中午把电影看完后,黄疑星就一直在发呆,直至常袂再次来访才回神。
常袂把所有的材料在冰箱里分门别类放好,走之前还不忘取笑她一句,“哎,钟先生这么好的对象,打着灯笼都难找啊,你可羡慕死我了。”
傍晚六点钟,钟承明办完公事,走出书房,见黄疑星还是直愣愣地站在玄关处,仿若灵魂出窍。他没叫醒对方,而是默默把秘书带来的饭菜准备好。
“小许,吃饭了。”
黄疑星走到餐桌旁,并没有坐下,而是站着身子直直地看着他,眼神宛如一汪寒潭。
“你们所有人都是不是觉得我不识好歹?觉得我作?”
钟承明不知道她一下子又想到了什么,只得连忙安慰她,“没有的事,没有人会这么想,坐下来吃饭吧。”
黄疑星撑着椅子,嗤笑了一声,眼泪哗地流了下来,“你多好啊,二十四孝好老公,多金又体贴。我不识好歹,我蛮横不讲理。可是从来没有人问过我,愿不愿意把叫了二十多年的哥哥变成老公。你不觉得这种感情是扭曲的、变态的吗?你真的从来没意识到我只是把你当哥哥吗?我从来都没爱过你,我真的做不到。我不知道你怎么把哥哥与丈夫这两个角色转换自如的,但是我不行,我学不来你的,我做不到!”
四周山壁千仞的深潭,总是寒冷而刺骨的。这是条有去无回的路,没有人愿意掉进去一探究竟。
黄疑星的话,一下子把钟承明置身于一个空气慢慢流失的密闭空间内。他感觉呼吸困难,心跳加速,脑神经也一突一突的。
他狼狈地逃离了这个鲜血如注的空间。
黄疑星刚进娱乐圈的那一年,这也看不惯,那也看不惯,助理更是换了又换。每一个人,她都总能挑出点毛病来。
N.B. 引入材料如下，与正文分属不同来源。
/-! ### appendTranscript -/

@[simp] theorem appendTranscript_params (e : Transaction) (s : State) : (appendTranscript e s).params = s.params := rfl
@[simp] theorem appendTranscript_status (e : Transaction) (s : State) : (appendTranscript e s).status = s.status := rfl
@[simp] theorem appendTranscript_arg0 (e : Transaction) (s : State) : (appendTranscript e s).arg0 = s.arg0 := rfl
@[simp] theorem appendTranscript_decResult (e : Transaction) (s : State) : (appendTranscript e s).decResult = s.decResult := rfl
@[simp] theorem appendTranscript_vecX (e : Transaction) (s : State) : (appendTranscript e s).vecX = s.vecX := rfl
@[simp] theorem appendTranscript_vecY (e : Transaction) (s : State) : (appendTranscript e s).vecY = s.vecY := rfl
@[simp] theorem appendTranscript_vecZ (e : Transaction) (s : State) : (appendTranscript e s).vecZ = s.vecZ := rfl
@[simp] theorem appendTranscript_hdg (e : Transaction) (s : State) : (appendTranscript e s).hdg = s.hdg := rfl
@[simp] theorem appendTranscript_decl (e : Transaction) (s : State) : (appendTranscript e s).decl = s.decl := rfl
@[simp] theorem appendTranscript_xOff (e : Transaction) (s : State) : (appendTranscript e s).xOff = s.xOff := rfl
@[simp] theorem appendTranscript_yOff (e : Transaction) (s : State) : (appendTranscript e s).yOff = s.yOff := rfl
@[simp] theorem appendTranscript_zDev (e : Transaction) (s : State) : (appendTranscript e s).zDev = s.zDev := rfl
@[simp] theorem appendTranscript_calN (e : Transaction) (s : State) : (appendTranscript e s).calN = s.calN := rfl
@[simp] theorem appendTranscript_winIdx (e : Transaction) (s : State) : (appendTranscript e s).winIdx = s.winIdx := rfl
@[simp] theorem appendTranscript_portErr (e : Transaction) (s : State) : (appendTranscript e s).portErr = s.portErr := rfl
@[simp] theorem appendTranscript_wx (e : Transaction) (s : State) : (appendTranscript e s).wx = s.wx := rfl
@[simp] theorem appendTranscript_wy (e : Transaction) (s : State) : (appendTranscript e s).wy = s.wy := rfl
@[simp] theorem appendTranscript_seq (e : Transaction) (s : State) : (appendTranscript e s).seq = s.seq := rfl
@[simp] theorem appendTranscript_sample (e : Transaction) (s : State) : (appendTranscript e s).sample = s.sample := rfl
@[simp] theorem appendTranscript_setupNext (e : Transaction) (s : State) : (appendTranscript e s).setupNext = s.setupNext := rfl
@[simp] theorem appendTranscript_droppedInRun (e : Transaction) (s : State) : (appendTranscript e s).droppedInRun = s.droppedInRun := rfl
@[simp] theorem appendTranscript_degrees (e : Transaction) (s : State) : (appendTranscript e s).degrees = s.degrees := rfl
@[simp] theorem appendTranscript_sampleCount (e : Transaction) (s : State) : (appendTranscript e s).sampleCount = s.sampleCount := rfl
@[simp] theorem appendTranscript_interval (e : Transaction) (s : State) : (appendTranscript e s).interval = s.interval := rfl
@[simp] theorem appendTranscript_ticks (e : Transaction) (s : State) : (appendTranscript e s).ticks = s.ticks := rfl
@[simp] theorem appendTranscript_extrema (e : Transaction) (s : State) : (appendTranscript e s).extrema = s.extrema := rfl
@[simp] theorem appendTranscript_transcript (e : Transaction) (s : State) : (appendTranscript e s).transcript = s.transcript ++ [e] := rfl
@[simp] theorem appendTranscript_schedule (e : Transaction) (s : State) : (appendTranscript e s).schedule = s.schedule := rfl
@[simp] theorem appendTranscript_host (e : Transaction) (s : State) : (appendTranscript e s).host = s.host := rfl
@[simp] theorem appendTranscript_readData (e : Transaction) (s : State) : (appendTranscript e s).readData = s.readData := rfl
@[simp] theorem appendTranscript_answers (e : Transaction) (s : State) : (appendTranscript e s).answers = s.answers := rfl
@[simp] theorem appendTranscript_drawIx (e : Transaction) (s : State) : (appendTranscript e s).drawIx = s.drawIx := rfl

/-! ### beginCommand -/

@[simp] theorem beginCommand_params (s : State) : (beginCommand s).params = s.params := rfl
@[simp] theorem beginCommand_status (s : State) : (beginCommand s).status = { s.status with busy := true, err := .ok } := rfl
@[simp] theorem beginCommand_arg0 (s : State) : (beginCommand s).arg0 = s.arg0 := rfl
@[simp] theorem beginCommand_decResult (s : State) : (beginCommand s).decResult = s.decResult := rfl
@[simp] theorem beginCommand_vecX (s : State) : (beginCommand s).vecX = s.vecX := rfl
@[simp] theorem beginCommand_vecY (s : State) : (beginCommand s).vecY = s.vecY := rfl
@[simp] theorem beginCommand_vecZ (s : State) : (beginCommand s).vecZ = s.vecZ := rfl
@[simp] theorem beginCommand_hdg (s : State) : (beginCommand s).hdg = s.hdg := rfl
@[simp] theorem beginCommand_decl (s : State) : (beginCommand s).decl = s.decl := rfl
@[simp] theorem beginCommand_xOff (s : State) : (beginCommand s).xOff = s.xOff := rfl
@[simp] theorem beginCommand_yOff (s : State) : (beginCommand s).yOff = s.yOff := rfl
@[simp] theorem beginCommand_zDev (s : State) : (beginCommand s).zDev = s.zDev := rfl
@[simp] theorem beginCommand_calN (s : State) : (beginCommand s).calN = s.calN := rfl
@[simp] theorem beginCommand_winIdx (s : State) : (beginCommand s).winIdx = s.winIdx := rfl
@[simp] theorem beginCommand_portErr (s : State) : (beginCommand s).portErr = s.portErr := rfl
@[simp] theorem beginCommand_wx (s : State) : (beginCommand s).wx = s.wx := rfl
@[simp] theorem beginCommand_wy (s : State) : (beginCommand s).wy = s.wy := rfl
@[simp] theorem beginCommand_seq (s : State) : (beginCommand s).seq = s.seq := rfl
@[simp] theorem beginCommand_sample (s : State) : (beginCommand s).sample = .status := rfl
@[simp] theorem beginCommand_setupNext (s : State) : (beginCommand s).setupNext = .resetPeriod := rfl
@[simp] theorem beginCommand_droppedInRun (s : State) : (beginCommand s).droppedInRun = false := rfl
@[simp] theorem beginCommand_degrees (s : State) : (beginCommand s).degrees = s.degrees := rfl
@[simp] theorem beginCommand_sampleCount (s : State) : (beginCommand s).sampleCount = s.sampleCount := rfl
@[simp] theorem beginCommand_interval (s : State) : (beginCommand s).interval = s.interval := rfl
@[simp] theorem beginCommand_ticks (s : State) : (beginCommand s).ticks = s.ticks := rfl
@[simp] theorem beginCommand_extrema (s : State) : (beginCommand s).extrema = s.extrema := rfl
@[simp] theorem beginCommand_transcript (s : State) : (beginCommand s).transcript = s.transcript := rfl
@[simp] theorem beginCommand_schedule (s : State) : (beginCommand s).schedule = s.schedule := rfl
@[simp] theorem beginCommand_host (s : State) : (beginCommand s).host = s.host := rfl
@[simp] theorem beginCommand_readData (s : State) : (beginCommand s).readData = s.readData := rfl
@[simp] theorem beginCommand_answers (s : State) : (beginCommand s).answers = s.answers := rfl
@[simp] theorem beginCommand_drawIx (s : State) : (beginCommand s).drawIx = s.drawIx := rfl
突然有一天,她在片场看见一个女明星训斥手下的小助理,那个小助理一脸倔强地忍受着自家艺人的批评。她突然对这个小助理有了兴趣,直觉告诉她,这个人就是她想要的助理。然后她就开了自家助理,把别人墙脚给挖了。
这个人,就是林语,唯一在黄疑星身边待满一年的人。
确实,两个人很合拍。
两个年轻的女孩子凑在一起,每天都有说不完的娱乐八卦,买不完的衣服鞋子。林语不像其他人一样,像一个呆头呆脑的机器,她有自己的思想,有自己的主见。她会犯错误,也会制造惊喜。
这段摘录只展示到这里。